I think it is just that, and on the land I have developed a beautiful garden I love to sit in. When I started this blog, I was unhappily living in Nebraska, with virtually no connections that could help me get out. This blog helped me get a job in Silicon Valley and it now helps make it possible for me to live in South America. It’s served as a testing bed for ideas, leading to my first book deal, working with an app that sold to Google, and my most-successful book thus far.

I feel as if I should commemorate the day in some way, but maybe it’s just as appropriate that it’s just another day. That, after all is how this blog has brought me everything I value in my professional life, and much of what I value in my personal: Not necessarily big events, just one post after another, most turning out to be nothing and altogether adding up to something.

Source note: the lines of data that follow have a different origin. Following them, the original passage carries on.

/-- The 32-bit values a vector-class source gives to the lanes (Table 3-3). -/
def State.vsrc (s : State) (c : Code) : Line :=
  let st := s.cur
  let n := c.toNat
  if n < 0x60 then st.line (st.wb + n)
  else if n < 0x70 then List.replicate 64 (BitVec.ofNat 32 (st.scalar (n - 0x60)).toNat)
  else if n < 0x76 then
    match s.peek st (n - 0x70) with
    | .entry x => x
    | .empty => zeroLine
    | .bad _ _ => zeroLine
  else (List.range 64).map fun l => BitVec.ofNat 32 (st.specialLane n l)

/-- The 64-bit values a vector-class source gives to the lanes (02 R28). -/
def State.vsrc64 (s : State) (c : Code) : List DWord :=
  let st := s.cur
  let n := c.toNat
  if n < 0x60 then
    List.zipWith (fun (lo hi : Word) => BitVec.ofNat 64 (lo.toNat + hi.toNat * 2 ^ 32))
      (st.line (st.wb + n)) (st.line (st.wb + n + 1))
  else if n < 0x70 then List.replicate 64 (st.scalar (n - 0x60))
  else if n = 0x7E then List.replicate 64 (BitVec.allOnes 64)
  else (List.range 64).map fun l => BitVec.ofNat 64 (st.specialLane n l)

/-- The value of a scalar-class source (Table 3-4). -/
def State.ssrc (s : State) (c : Code) : DWord :=
  let st := s.cur
  let n := c.toNat
  if n < 0x40 then st.scalar n
  else if n < 0x76 then
    match s.peek st (n - 0x70) with
    | .entry x => linePair x
    | .empty => 0
    | .bad _ _ => 0
  else st.specialScalar n

/-- The 64-bit value of a vector-class field in a uniform position (03 R51): a scalar, a special by the scalar
table; lane 0 of a vector register pair's first line or of a queue entry otherwise. -/
def State.usrc (s : State) (c : Code) : DWord :=
  let st := s.cur
  let n := c.toNat
  if n < 0x60 then BitVec.ofNat 64 (laneOf (st.line (st.wb + n)) 0).toNat
  else if n < 0x70 then st.scalar (n - 0x60)
  else if n < 0x76 then
    match s.peek st (n - 0x70) with
    | .entry x => linePair x
    | .empty => 0
    | .bad _ _ => 0
  else st.specialScalar n

/-! ### Checks and waits before an instruction executes -/

/-- Hand a strand of the state to a function. -/
def State.onCur (s : State) (f : Strand → Strand) : State := s.setCur (f s.cur)

/-- Why an instruction does not execute: a stall reason, or one cause for all its lanes. -/
inductive Halt where
  | wait (reason : Nat)
  | trap (c : Cause) (taddr : DWord)
  deriving DecidableEq, Repr

/-- Whether a source is empty (R49): a declared line, a scalar or a queue; bits of other lines read 1 (04 R93). -/
def State.useEmpty (s : State) (st : Strand) (u : Use) : Bool :=
  (u.lines st.wb).any (fun n => decide (n < st.nlines) && !st.vFull.getLsbD n)
  || (match u.scalar? with | some m => !st.sFull.getLsbD m | none => false)
  || (match u.queue? with | some q => u.role.source && decide (s.peek st q = .empty) | none => false)

/-- Whether a queue register is used in a way its engine refuses (R10). -/
def Strand.misuses (st : Strand) (u : Use) : Bool :=
  match u.queue? with
  | none => false
  | some q => if u.role.source then !st.popsQueue q else !st.pushes q

/-- The lines of an instruction's fields. -/
def usedLines (us : List Use) (wb : Nat) : List Nat := us.flatMap fun u => u.lines wb

/-- The cause that the operand fields raise before any operand is read, lowest code first (R59, R49, R10). -/
def State.operandCause (s : State) (us : List Use) (bad priv : Bool) : Option Halt :=
  let st := s.cur
  let pc := pcWord (candidate st).pc
  if bad then some (.trap .illegalOpcode pc)
  else if us.any (fun u => !u.accepted) then some (.trap .illegalOperand pc)
  else if priv && !st.priv then some (.trap .privileged pc)
  else if us.any (fun u => u.trap && u.role.source && !st.misuses u && s.useEmpty st u) then
    some (.trap .registerEmpty pc)
  else if (usedLines us st.wb).any (fun n => decide (st.nlines ≤ n)) then some (.trap .windowOverflow pc)
  else
    match (sourceQueues us).filterMap (fun q => match s.peek st q with
        | .bad c t => some (c, t) | .entry _ => none | .empty => none) with
    | (c, t) :: _ => if us.any (fun u => st.misuses u) && c.code > 0x24 then some (.trap .queueMisuse pc)
                     else some (.trap c t)
    | [] => if us.any (fun u => st.misuses u) then some (.trap .queueMisuse pc) else none

/-- Whether an outstanding float result bears on a line or on a push (09 R250). -/
def Strand.floatBusy (st : Strand) (lines : List Nat) (push : Bool) : Bool :=
  st.floats.any fun f => f.lines.any (fun x => lines.contains x.1) || (push && f.push.isSome)

/-- Whether a result that travels across lanes has still to arrive in one of the lines (06 R153; 08 R229). -/
def Strand.lateIn (st : Strand) (now : Nat) (lines : List Nat) : Bool :=
  lines.any fun n => decide (now < Tab.get 0 st.late n)

/-- The lines of a strand that its arrivals at a rendezvous have named and the matrix engine has not read (11 R303). -/
def State.busyLines (s : State) (st : Strand) : List Nat :=
  (s.core st.core).latch.flatMap fun g => (g.arrivals.filter fun a => a.key == st.key && st.holdsGang a.pc).flatMap fun a =>
    a.aLines ++ a.bLines ++ a.scales

/-- Whether an instruction writes a line that the matrix engine has still to read (11 R303). -/
def State.matrixBusy (s : State) (st : Strand) (us : List Use) : Bool :=
  (usedLines (us.filter fun u => !u.role.source) st.wb).any fun n => (s.busyLines st).contains n

/-- The stall reason that holds an instruction back, the lowest that applies (06 R162); `replay` when the clone
replay queue holds it (17 R456, R457). -/
def State.operandWait (s : State) (us : List Use) (extra : List Nat) (replay : Bool) : Option Halt :=
  let st := s.cur
  let ls := usedLines us st.wb ++ extra
  let pops := sourceQueues us
  if ls.any (fun n => st.absent.getLsbD n) then some (.wait 7)
  else if ls.any (fun n => !st.vFull.getLsbD n)
      || us.any (fun u => match u.scalar? with | some m => !st.sFull.getLsbD m | none => false) then some (.wait 8)
  else if pops.any (fun q => decide (s.peek st q = .empty))
      || (destQueues us).any (fun q => decide (16 ≤ s.mailboxLoad (s.cohort st.ccb)) && !pops.contains q) then
    some (.wait 9)
  else if replay then some (.wait 11)
  else if st.floatBusy ls (!(destQueues us).isEmpty) || s.matrixBusy st us || st.lateIn s.now ls then some (.wait 12)
  else none

/-- What keeps an instruction from executing: a cause first, then a wait. -/
def State.halted (s : State) (us : List Use) (extra : List Nat) (bad priv replay : Bool) : Option Halt :=
  match s.operandCause us bad priv with
  | some h => some h
  | none => s.operandWait us extra replay

/-- The state in which an instruction that does not execute leaves the strand. -/
def State.halt (s : State) : Halt → State
  | .wait r => s.stallWith r
  | .trap c t => s.raiseAllAt c t

/-- The lanes of the issuing entry in which an instruction's sources are uncorrectable (17 R463); in shadow mode both lanes of
a pair (17 R460). -/
def State.flawedLanes (s : State) (us : List Use) : Mask :=
  let st := s.cur
  let low := (st.flawed ||| st.flawed >>> 32) &&& 0xFFFFFFFF
  if us.any fun u => u.role.source then (candidate st).mask &&& (if st.shadow then low ||| low <<< 32 else st.flawed)
  else 0

/-- Take lanes out of the candidate entry. -/
def cutCandidate (m : Mask) : List Entry → List Entry
  | [] => []
  | e :: t => if e.hold = .no then { e with mask := e.mask &&& ~~~ m } :: t else e :: cutCandidate m t

/-- An instruction reads uncorrectable values in the lanes of m: those raise 0x29 and restart at it, and the other lanes
execute (17 Table 17-7); the causes of both are taken in one order (13 R347). A supervisor strand stops on a machine check
instead (13 R366). -/
def State.readFlawed (s : State) (m : Mask) (k : State → State) : State :=
  let st := s.cur
  let e := candidate st
  let s0 := s.onCur fun st => { st with flawed := 0 }
  if st.sup then
    (s0.countCheck st.core 2).stopSupervisor st.core { cause := .uncorrectable, tmask := m, pc := pcWord e.pc }
  else if m = e.mask then s0.raiseAll .uncorrectable
  else
    let r : Raise := { cause := .uncorrectable, mask := m, taddr := pcWord e.pc }
    let s1 := k (s0.onCur fun st => { st with frontier := cutCandidate m st.frontier, also := [r] })
    if s1.cur.also = [] then s1
    else ((s1.onCur fun st => { st with also := [] }).takeCause s.curKey e r).afterFrontier s.curKey

/-- Run an instruction: nothing but its cause or its wait if it is held back, else its effect. -/
def runWith (s : State) (us : List Use) (extra : List Nat) (bad priv replay : Bool) (k : State → State) :
    Host.Outcome State Fault Refusal :=
  match s.halted us extra bad priv replay with
  | some h => .next (s.halt h)
  | none => .next (if s.flawedLanes us = 0 then k s else s.readFlawed (s.flawedLanes us) k)

/-- Run an instruction that the clone replay queue never holds. -/
def run (s : State) (us : List Use) (extra : List Nat) (bad priv : Bool) (k : State → State) :
    Host.Outcome State Fault Refusal :=
  runWith s us extra bad priv false k

/-! ### Clone mode and compare points (17 R455 to R460) -/

/-- DEG of the bench of a strand (17 Table 17-1). -/
def State.degraded (s : State) (st : Strand) : Bool :=
  (Tab.get (0x7F : DWord) (s.core st.core).lmap st.bench).getLsbD 63

/-- The replay queue of the bench of a strand. -/
def State.replayQueue (s : State) (st : Strand) : List Replay := Tab.get [] (s.core st.core).replays st.bench

/-- Whether an instruction of a clone-mode strand has too few idle lanes for its clones (R455). -/
def State.queuesReplay (s : State) (st : Strand) (m : Mask) : Bool :=
  st.chk == 1 && (if s.degraded st then
      decide (32 < 2 * laneCount (m &&& 0xFFFFFFFF)) || decide (32 < 2 * laneCount (m >>> 32))
    else decide (64 < 2 * laneCount m))

/-- Whether the replay queue of the bench has no room for an instruction of so many cycles (R456). -/
def State.replayFull (s : State) (st : Strand) (cycles : Nat) : Bool :=
  let q := s.replayQueue st
  decide (16 ≤ q.length) || decide (24 < (q.map fun r => r.cycles).sum + cycles)

/-- The elements of lines, one after the other. -/
def lineValues (l : List Line) : List Nat := l.flatMap fun x => x.map BitVec.toNat

/-- What the fields of an instruction hold when it issues: lines, scalars and the next entries of queues (R456). -/
def State.captured (s : State) (us : List Use) : List Nat :=
  let st := s.cur
  lineValues ((usedLines us st.wb).map st.line) ++ (us.filterMap fun u => u.scalar?.map fun m => (st.scalar m).toNat)
    ++ (sourceQueues us).flatMap fun q =>
      match s.peek st q with
      | .entry x => lineValues [x]
      | .empty => []
      | .bad _ _ => []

How to Write a Book giveaway by Readwise

To celebrate selling 100,000 self-published books, I gave away How to Write a Book on X. The Readwise team said they’d love to include it in their newsletter. It had gone well when they had announced a giveaway of Digital Zettelkasten, so I agreed.

The giveaway brought a nice spike in sales on my Shopify store, which will be reflected in next week’s report.

On the Patreon: How I use Todoist

I’ve added several bonus videos to the Patreon over the past months. My latest shows how I use Todoist to stay on top of things, using GTD and Mind Management principles. See how I use mental, temporal, and physical contexts to winnow down my task list to stay focused and energetic.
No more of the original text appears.